Axel puso otro trapo con cloroformo en su cara y dejó que lo respirara, solo para estar seguro.

La echó sobre su hombro, y Axel pensó en ella como una muñeca de trapo.

Sus pechos descansaban contra su espalda mientras abría la puerta de la casa y se dirigía a la izquierda hacia la habitación que había preparado para ella.

En ella había una cama tamaño king frente a una chimenea junto con un baño adjunto a la habitación.

En los cabeceros de la cama alrededor había cuerdas.

Axel se puso duro ante los pensamientos de ella en tal estado.

La recostó en la cama y comenzó a atar sus manos y pies con cuerdas a los postes de la cama.

Era un nudo simple, uno de los primeros que aprendió de niño, pero sabía que su mascota no podría moverse ni un centímetro.

Sacó su navaja y cortó su abrigo.

Axel sonrió al ver el camisón debajo.

Era de lana y tenía pequeñas ovejas blancas sobre un fondo azul, pero le complació que apenas cubriera su trasero en forma de luna.

Casi se arrepintió de cortarle eso también.

Axel miró la ropa interior, sencilla; no iba a ninguna cita.

Axel arrancó esas prendas de su cuerpo, las agrupó todas juntas y las arrojó al fuego, ella no las necesitaría.

Se estaba poniendo sofocante por las crecientes llamas en el fuego, Axel caminó hacia la ventana, la abrió y descorrió el pestillo.

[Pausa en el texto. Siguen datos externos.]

-- ==== Sys2Proof/Proofs/KeptSystem.lean ====
section
/-! PROOF. The Enclave, power, resets, register windows, DMA at work and boot keep it. -/
namespace Sys2Proof.Machine

variable {s₀ s t : State}

/-! The functions of `Machine/Mailbox.lean`. -/

theorem Kept.mbOut {c bs} (h : Kept s₀ s) : Kept s₀ (s.mbOut c bs) := h.setRegBytes
theorem Kept.mbZero {c} (h : Kept s₀ s) : Kept s₀ (s.mbZero c) := h.setRegBytes

theorem Kept.putDerived {pan d src key typ usage arg} (h : Kept s₀ s) :
    Kept s₀ (s.putDerived pan d src key typ usage arg).st :=
  .ite_st h.enclFail <| .ite_st h.enclFail h.putSlot

theorem Kept.opRandom {n} (h : Kept s₀ s) : Kept s₀ (s.opRandom n).st :=
  .ite_st h.enclFail <| .ite_st h.enclFail h.useFree

theorem Kept.opClear {pan slot} (h : Kept s₀ s) : Kept s₀ (s.opClear pan slot).st := by
  unfold State.opClear
  split
  · exact h.enclFail
  · exact .ite_st h.enclFail <| .ite_st h.enclFail h.dropSlot

theorem Kept.opGen {pan slot n inp} (h : Kept s₀ s) : Kept s₀ (s.opGen pan slot n inp).st := by
  unfold State.opGen
  exact .ite_st h.enclFail <| .ite_st h.enclFail <| .ite_st h.enclFail <| .ite_st h.enclFail <|
    .ite_st h.enclFail h.useFree.useFree.useFree.putSlot

theorem Kept.opGcmEnc {pan slot n inp} (h : Kept s₀ s) : Kept s₀ (s.opGcmEnc pan slot n inp).st := by
  unfold State.opGcmEnc
  extract_lets
  split
  · exact h.enclFail
  · exact .ite_st h.enclFail h

theorem Kept.opGcmDec {pan slot n inp} (h : Kept s₀ s) : Kept s₀ (s.opGcmDec pan slot n inp).st := by
  unfold State.opGcmDec
  extract_lets
  split
  · exact h.enclFail
  · refine .ite_st h.enclFail ?_
    split
    · exact h.enclFail
    · exact h

theorem Kept.opCmac {pan slot n inp} (h : Kept s₀ s) : Kept s₀ (s.opCmac pan slot n inp).st := by
  unfold State.opCmac
  split
  · exact h.enclFail
  · exact .ite_st h.enclFail h

theorem Kept.opSign {pan slot n inp} (h : Kept s₀ s) : Kept s₀ (s.opSign pan slot n inp).st := by
  unfold State.opSign
  split
  · exact h.enclFail
  · exact .ite_st h.enclFail <| .ite_st h.enclFail h.useFree

theorem Kept.opVerify {n inp} (h : Kept s₀ s) : Kept s₀ (s.opVerify n inp).st := by
  unfold State.opVerify
  split
  · exact h.enclFail
  · exact .ite_st h.enclFail <| .ite_st h h.enclFail

theorem Kept.opEcdh {pan slot arg n inp} (h : Kept s₀ s) : Kept s₀ (s.opEcdh pan slot arg n inp).st := by
  unfold State.opEcdh
  split
  · exact h.enclFail
  · exact .ite_st h.enclFail h.putDerived

theorem Kept.opHkdf {pan slot arg inp} (h : Kept s₀ s) : Kept s₀ (s.opHkdf pan slot arg inp).st := by
  unfold State.opHkdf
  extract_lets
  split
  · exact h.enclFail
  · exact .ite_st h.enclFail <| .ite_st h.putDerived <| .ite_st h.enclFail h.putDerived.useFree

theorem Kept.opHash {arg n inp} (h : Kept s₀ s) : Kept s₀ (s.opHash arg n inp).st :=
  .ite_st h.enclFail <| .ite_st h <| .ite_st h h.enclFail

theorem Kept.opExtend {n inp} (h : Kept s₀ s) : Kept s₀ (s.opExtend n inp).st := .ite_st h.enclFail h.extend
theorem Kept.opAttest {n inp} (h : Kept s₀ s) : Kept s₀ (s.opAttest n inp).st := .ite_st h.enclFail h.useFree

theorem Kept.opDo {c o slot} (h : Kept s₀ s) : Kept s₀ (s.opDo c o slot).st := by
  unfold State.opDo
  extract_lets
  split
  · exact h.opRandom
  · exact h.loadKey
  · exact h.opClear
  · exact h.opGen
  · exact h.opGcmEnc
  · exact h.opGcmDec
  · exact h.opCmac
  · exact h.opSign
  · exact h.opVerify
  · exact h.opEcdh
  · exact h.opHkdf
  · exact h.opHash
  · exact h.opExtend
  · exact h.opAttest
  · exact h.enclFail

theorem Kept.opRun {c o} (h : Kept s₀ s) : Kept s₀ (s.opRun c o).st := by
  unfold State.opRun
  refine .ite_st ?_ h.opDo
  split
  · exact h.enclFail
  · exact h.opDo

theorem Kept.enclNext (h : Kept s₀ s) : Kept s₀ s.enclNext := by
  unfold State.enclNext
  extract_lets
  refine .ite h ?_
  split
  · exact h
  · exact h.frame

theorem Kept.mbCmd {who c o} (h : Kept s₀ s) : Kept s₀ (s.mbCmd who c o) := .ite h.busErr h.frame.setF.enclNext
theorem Kept.keyStored {c o r} (h : Kept s₀ s) : Kept s₀ (s.keyStored c o r) := .ite h.frame h

theorem Kept.enclDone (h : Kept s₀ s) : Kept s₀ s.enclDone := by
  unfold State.enclDone
  split
  · exact h
  · extract_lets _ r s1 _ s3
    have hr : Kept s₀ r.st := h.opRun
    have h1 : Kept s₀ s1 := .ite hr.mbZero hr
    have h3 : Kept s₀ s3 := .setF (.setF (.ite h1.mbOut h1))
    exact .enclNext (.raise (.frame (.keyStored (.setF (.setF (.ite h3.setF h3))))))

theorem Kept.mbRow {who c op slot auto n} (h : Kept s₀ s) : Kept s₀ (s.mbRow who c op slot auto n) := h.mbCmd

/-! The functions of `Machine/Power.lean`. -/

theorem Kept.powerOn (h : Kept s₀ s) : Kept s₀ s.powerOn := by
  unfold State.powerOn
  exact h.frame.resetL1.railStart.setF.setF.modPwr

theorem Kept.railNext (h : Kept s₀ s) : Kept s₀ s.railNext := by
  unfold State.railNext
  extract_lets
  split
  · exact h.rails.modPwr
  · exact h.rails.modPwr
  · exact h.rails.modPwr
  · exact h.rails.modPwr
  · exact h.rails.modPwr
  · exact h.modPwr
  · exact h.modPwr.modPwr
  · exact h

theorem Kept.pwrSeq {en} (h : Kept s₀ s) : Kept s₀ (s.pwrSeq en) := h.setFlag.setFbit
theorem Kept.islandRegs {i} (h : Kept s₀ s) : Kept s₀ (s.islandRegs i) := h.setRegs regsWf_regsKept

Cerró las cortinas de algodón ligeras y translúcidas.

La pared daba hacia el lado opuesto al camino de entrada, pero no quería que ella estuviera demasiado entretenida mientras él estaba fuera.

Salió de la habitación, dejando la puerta abierta, ella solo vería la pared frente a la puerta, pero Axel quería escucharla cuando despertara.

Axel estuvo medio tentado a penetrar su coño inconsciente mientras ella dormía en la cama, pero decidió no hacerlo, riéndose.

«Primeras impresiones, Axel».

Una hora más tarde escuchó la voz preocupada de Farrah:
—¡Ayuda!

¡Alguien!

¿Hay alguien ahí?

¡Ayuda!

Se rió en voz baja mientras se levantaba para caminar hacia su habitación, siempre gritan pidiendo ayuda.

Cuando el hombre entró en la habitación, Farrah se arrepintió de haber gritado pidiendo ayuda.

—Toma mi dinero y déjame ir —suplicó—.

No se lo diré a nadie, solo déjame ir.

Farrah luchó con las cuerdas que la ataban a la cama, pero fue en vano.

Estaba desnuda en la cama y no podía moverse excepto para empujar su cuerpo hacia arriba y ligeramente hacia los lados.

Se sentía incómoda con su desnudez.

Farrah tenía el temor de que pronto se acostumbraría a ello.

Él era guapo.

Un hombre rudo con una camiseta negra y jeans, su cabello era de un castaño oscuro y su mandíbula era afilada y definida.

Su nariz era redonda y puntiaguda y tenía una ligera barba.

Farrah notó sus ojos, de un gris azulado que parecían violetas con la luz de la ventana.

También tomó nota mental de su tatuaje en la muñeca, un tigre.

Ella lo observaba mientras él la miraba como un pedazo de carne.